Geopolitical Pressure: US Export Controls Driving Domestic Chip Push
U.S. export controls bar Chinese companies from buying Nvidia’s most advanced chips, and Beijing has been pressing its technology champions to build domestic alternatives. DeepSeek founder Liang Wenfeng acknowledged this challenge in a rare 2024 interview with a Chinese media outlet, stating that “chip export controls were a challenge for the company.” By pursuing an in‑house inference chip, DeepSeek seeks to mitigate the impact of those restrictions while aligning with national policy goals.
Market Context: Huawei’s Gains, Competition from Alibaba and Baidu
Although Huawei’s offerings still lag Nvidia’s most advanced chips by a wide margin, the U.S. ban on their exports to China has helped Huawei capture roughly half of the $50 billion domestic AI chip market, supplying DeepSeek and several other leading players. However, Huawei’s hold on the market is weakening as rivals Alibaba and Baidu develop their own AI chips and gain share. DeepSeek’s entry into the chip race adds another contender to this increasingly crowded field.
Broader Industry Trend: Tech Giants Building Custom Inference Chips
DeepSeek’s move follows a global pattern of AI developers seeking greater control over their hardware. OpenAI last month unveiled Jalapeno, its first custom inference chip, developed with Broadcom, while Anthropic has been weighing building its own AI chips, Reuters reported in April. For DeepSeek, the effort carries an added strategic dimension: reducing reliance on foreign silicon amid tightening U.S. technology curbs.
Funding Shift: DeepSeek’s First External Capital Raise Valuation
The chip push coincides with DeepSeek’s first embrace of outside capital. The company was slated to raise $7 billion in a maiden funding round valuing it at between $52 billion and $59 billion, Reuters reported in June, reversing its years‑long strategy of rejecting external investment. This influx of funds could provide the financial runway needed for the costly, multi‑year process of designing and fabricating a competitive AI chip.

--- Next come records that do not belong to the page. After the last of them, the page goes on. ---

-- ==== Sys2Proof/Proofs/Boot.lean ====
section
/-! SUPPORT. The reset state, the corner cases of the image load, and the invariant after both (R35, R170, R174, R175), and the obligations on them. -/

namespace Sys2Proof.Machine

open Sys2Proof.Safety

/-! ### Reset -/

@[simp] theorem reset_reg (r : Reg) : State.reset.reg r = 0x0000 := by
  simp [State.reg, State.reset]

/-- Settles O3: registers and memory are zero throughout, the other fields are as written. -/
theorem resetState : Obligations.ResetState := by
  unfold Obligations.ResetState
  exact ⟨reset_reg, rfl, rfl, fun _ => rfl, rfl, rfl, rfl⟩

/-- Settles O58: the reset core runs, holds nothing and has no fault, over the empty memory. -/
theorem resetKeepsInvariant : Obligations.ResetKeepsInvariant := by
  unfold Obligations.ResetKeepsInvariant
  exact inv_of_running Memory.wf_nil rfl rfl (.inl rfl)

/-! ### The image load (R174, R175) -/

/-- A byte after the last pair is not read (R175). -/
theorem imageWords_append_byte (ws : List Word) (b : Byte) : imageWords (ws.flatMap wordBytes ++ [b]) = ws := by
  induction ws with
  | nil => rfl
  | cons w ws ih =>
    simp only [List.flatMap_cons, wordBytes, List.cons_append, List.nil_append, imageWords,
      byteHigh_append_byteLow, ih]

/-- The load stops before it would leave the address space, so every store of it keeps the canonical form. -/
theorem loadWords_wf {m : Memory} (hm : m.wf) (a : Nat) (ws : List Word) : (loadWords a ws m).wf := by
  induction ws generalizing a m with
  | nil => exact hm
  | cons w ws ih =>
    rw [loadWords]
    split
    next => exact hm
    next hend => exact ih (Memory.wf_write hm (Nat.lt_succ_of_le (not_lt.1 hend)) w) (a + 1)

/-- Everything a boot that succeeds can end in. -/
theorem boot_ok {file : Option (List Byte)} {t : State} (h : boot file = .ok t) :
    ∃ a ws, t = { State.reset with mem := loadWords a ws State.reset.mem } := by
  unfold boot loadImage at h
  split at h
  next origin payload _ => exact ⟨origin.toNat, payload, (Except.ok.inj h).symm⟩
  next => cases h

/-- Settles O57: no word of a short or missing file is an origin, and the loader's words are those of whole pairs. -/
theorem imageCornerCases : Obligations.ImageCornerCases := by
  unfold Obligations.ImageCornerCases
  refine ⟨rfl, rfl, fun _ => rfl, fun _ _ => rfl, fun words _ b => ?_⟩
  simp only [boot, loadImage, Option.map_some, imageWords_append_byte, imageWords_flatMap_wordBytes]

/-- Settles O59: a boot changes the reset state in its memory only, and keeps the canonical form there. -/
theorem bootKeepsInvariant : Obligations.BootKeepsInvariant := by
  unfold Obligations.BootKeepsInvariant
  intro file t h
  obtain ⟨a, ws, rfl⟩ := boot_ok h
  exact inv_of_running (loadWords_wf Memory.wf_nil a ws) rfl rfl (.inl rfl)

end Sys2Proof.Machine
end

Challenges Ahead: Design, Manufacturing, and Memory Constraints
Designing a competitive AI chip typically takes years and significant capital. Manufacturing poses another hurdle: the U.S. bans Chinese designers from accessing the most advanced overseas foundries, while separate U.S. curbs have cut China’s access to high‑bandwidth memory, a critical component for AI inference chips. These constraints mean DeepSeek must navigate a complex ecosystem of‑agreeing to share advanced node capacity and alternative memory solutions.
Conclusion: What DeepSeek’s Chip Endeavor Means for China’s AI Landscape
If successful, DeepSeek’s in‑house inference chip could reduce its dependence on Nvidia and Huawei, bolster China’s push for semiconductor self‑sufficiency, and add a new layer of competition to the domestic AI hardware market. Yet the endeavor remains speculative, contingent on overcoming formidable technical, financial and geopolitical obstacles. As the company balances its model‑centric reputation with a hardware ambition, the outcome will be closely watched by investors, policymakers and rivals alike—offering a bellwether for how China’s AI champions adapt to an era of restricted access to cutting‑edge silicon.